Once the ground is covered with ash, at any rate, rainfall, instead of percolating into the surface, begins to flow over the surface.  Drops become trickles, trickles turn into rivulets and thence to streams.  As the volume of the flowing water increases, particles of soil begin to be displaced and channels start to form  (most residents here know about Ka ua wa`awa`ahia o Waipi`o – “The furrow-cutting rain of Waipi`o”).  As erosion progresses, the streams continue to cut down through ash layers and become powerful and debris-bearing enough to begin to erode the underlying lava.  Since lava flows differ in their density, they erode at different rates and waterfalls begin to appear at the edge of harder rock.  As experience of this Island reveals, some of its beautiful features occur only on the rainy sides of the oldest volcanoes.

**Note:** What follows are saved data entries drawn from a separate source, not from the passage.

/-- Settles O13: the item picked leaves its port or drive under what sealing and the tags allow; the calendar, held red commands
and the samples of the queues. -/
theorem schedulingAndPolicing : Obligations.SchedulingAndPolicing := by
  unfold Obligations.SchedulingAndPolicing
  refine ⟨fun s u v r i p q hr hm ht hw hp hs => ?_, fun s u r i p hr hm ht hw hp hs => ?_, fun s u i c tag hm ht hw hf hst hl => ?_,
    fun s n hn h => ?_, fun s c x q h hc hph hh => ?_, fun s p tc hp htc => ?_⟩
  · refine ⟨_, rfl, ?_⟩
    have k := (within_takeItem ht).widen (v := { parts := [.ctr, .tms, .swc], fields := cells }) (by decide) (by decide) (by decide)
    have d := k.trans ((within_dropCells u i.cells).widen (by decide) (by decide) (by decide))
    obtain ⟨hts, hv⟩ := seal_sent hs
    have l := leavePkt_sealed (r := r) hs
    have e : s.schedPick (r % 35) = u.leavePkt r i p := by
      rw [Nat.mod_eq_of_lt (by omega), State.schedPick, mgmtServe_nil s hm, ht]
      dsimp only
      rw [hw, State.leavePort, hw]
      have : u.portUp r = true := by
        rw [State.portUp, if_pos hr] at hp ⊢
        rw [State.flag, (k.regs MAC_PORT_STATUS_up r rfl), k.pair rfl]
        exact hp
      rw [if_neg (by simp [this])]
    refine ⟨hts.trans (congrArg ts32 (d.dtc rfl)), v.wireOf r q, rfl, ?_, rfl, ?_⟩
    · show (if r = mgmtPort then Config.macBase else v.get MAC_PORT_CFG_mac r) = _
      rw [if_neg (fun e => by rw [e] at hr; exact absurd hr (by decide)), hv.regs _ _ rfl, d.regs _ _ rfl]
    · show (s.schedPick (r % 35)).outbox = _
      rw [e, l.outbox rfl]
      show v.outbox ++ _ = _
      rw [hv.outbox rfl, d.outbox rfl]
  · refine ⟨_, rfl, ?_⟩
    have k := (within_takeItem ht).widen (v := { parts := [.ctr, .tms, .swc], fields := cells }) (by decide) (by decide) (by decide)
    have d := k.trans ((within_dropCells u i.cells).widen (by decide) (by decide) (by decide))
    have e : s.schedPick (r % 35) = u.dropCells i.cells := by
      rw [Nat.mod_eq_of_lt (by omega), State.schedPick, mgmtServe_nil s hm, ht]
      dsimp only
      rw [hw, State.leavePort, hw]
      have : u.portUp r = true := by
        rw [State.portUp, if_pos hr] at hp ⊢
        rw [State.flag, (k.regs MAC_PORT_STATUS_up r rfl), k.pair rfl]
        exact hp
      rw [if_neg (by simp [this])]
      show State.leavePkt u r i p = _
      rw [State.leavePkt, hs]
    show (s.schedPick (r % 35)).outbox = _
    rw [e, d.outbox rfl]
  · refine ⟨_, rfl, u.driveData c, ?_⟩
    have k := within_takeItem ht
    have e : s.schedPick (34 % 35) = u.driveIssue c := by
      rw [Nat.mod_eq_of_lt (by decide), State.schedPick, mgmtServe_nil s hm, ht]
      dsimp only
      rw [hw]
    show (s.schedPick (34 % 35)).outbox = _
    rw [e, driveIssue_sent u c tag hf ((k.regs _ _ rfl).trans hst) (by rw [State.live, k.regs _ _ rfl]; exact hl), k.outbox rfl,
      driveSqe_congr c tag (k.regs _ _ rfl) (k.str rfl)]
  · refine ⟨_, rfl, ?_⟩
    show (s.calSlot (n % 16384)).tms.calendar = _
    rw [Nat.mod_eq_of_lt hn, calSlot_shapers s n h]
  · refine ⟨_, rfl, ?_⟩
    have e : s.policeTimeout c = (s.esel 1 3 (s.cmdTenant x)).complete c St.policed (BitVec.ofNat 32 (s.cmdTenant x)) := by
      rw [State.policeTimeout, h.cmd]
      dsimp only
      rw [if_pos (by simp [Cmd.heldRed, hc, hph, hh]), State.policeFail, h.cmd]
    have h' : Running (s.esel 1 3 (s.cmdTenant x)) c x q := ⟨h.cmd, h.here, h.open_, h.qp, h.live, h.ring⟩
    exact h'.completes_of_qpe _ _ _ (by rw [← e]; rfl)
  · refine ⟨_, rfl, ?_⟩
    obtain ⟨hw, hl⟩ := staleCtxs_within s
    have d : Sampled s s.queueSample p tc := by
      refine each_sampled hp htc _ ?_ _ ⟨hl, hw.dtc rfl⟩ (.inl ?_)
      · intro q hq
        obtain ⟨a, _, hq⟩ := List.mem_flatMap.mp hq
        obtain ⟨b, hb, rfl⟩ := List.mem_map.mp hq
        exact List.mem_range.mp hb
      · exact List.mem_flatMap.mpr ⟨p, List.mem_range.mpr hp, List.mem_map.mpr ⟨tc, List.mem_range.mpr htc, rfl⟩⟩
    exact ⟨(get_only_in _ _ _ _ _ rfl).trans d.1, d.2⟩

end Sys2Proof.Machine
end

section
/-! PROOFS. Queue pairs under the operations of others: what completions, requests toward host memory and fetches leave of them
(R110 to R113, R117, R384). -/

namespace Sys2Proof.Machine

open F

/-! ## Tables -/

theorem tput_self {κ α : Type} [DecidableEq κ] {m : Table κ α} {k : κ} {v : α} (h : tget m k = some v) : tput m k v = m := by
  induction m with
  | nil => cases h
  | cons e m ih =>
    obtain ⟨j, w⟩ := e
    rw [tget] at h
    rw [tput]
    split at h
    · cases h
      rename_i e
      rw [if_pos e, e]
    · rw [if_neg ‹_›, ih h]

theorem tget_values {κ α β : Type} [DecidableEq κ] (m : Table κ α) (f : α → β) (k : κ) :
    tget (m.map fun e => (e.1, f e.2)) k = (tget m k).map f := by
  induction m with
  | nil => rfl
  | cons e m ih =>
    rw [List.map_cons, tget, tget, ih]
    split <;> rfl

One consequence of the water undoing the creations of Pele is that as we traverse the windward flanks of Mauna Kea and Kohala we frequently encounter steep-sided kahawai, or gulches.  Thus, the ala ulili, down one side and up the other.  Those traveling on foot count themselves fortunate if they are on a trail, steep though it may be, that takes them across the kahawai.  Lacking a trail developed by humans, in fact, travelers are well advised to stay up on the side until they find a pig trail, since these creatures are quite familiar with the best ways to cross such obstacles.

Isabella Bird, describing her visit here in 1873, wrote of her astonishment when, on a ride from Hilo toward Waipi`o, her mounted guide suddenly disappeared in front of her!  She quickly understood when she came to the side of the precipice to see him sliding on his horse down the pali and had to overcome her own considerable hesitation in following.  It was a measure of her progress when, some months later, as she ended a day of riding solo from Waimea she did not hesitate to urge her mount over the edge to take evening shelter with the residents of Laupahoehoe.

These days, of course, highway bridges take us right across the kahawai, going between Waipi`o and Hilo, only into the three with sweeping curves at Ka`awali`i, Laupahoehoe and Maulua.  The old trails have often disappeared under brush, landslides or construction projects.  Finding and walking on the remaining ala is like traveling to an earlier time.  And whether or not you get to walk on an old trail, take a look at the gulches as you drive the awesome Hamakua Coast.  Think about what it would be like to cross them on foot.  Honor the skill and determination of the people of times past by whispering softly, “Hamakua i ke ala ulili.”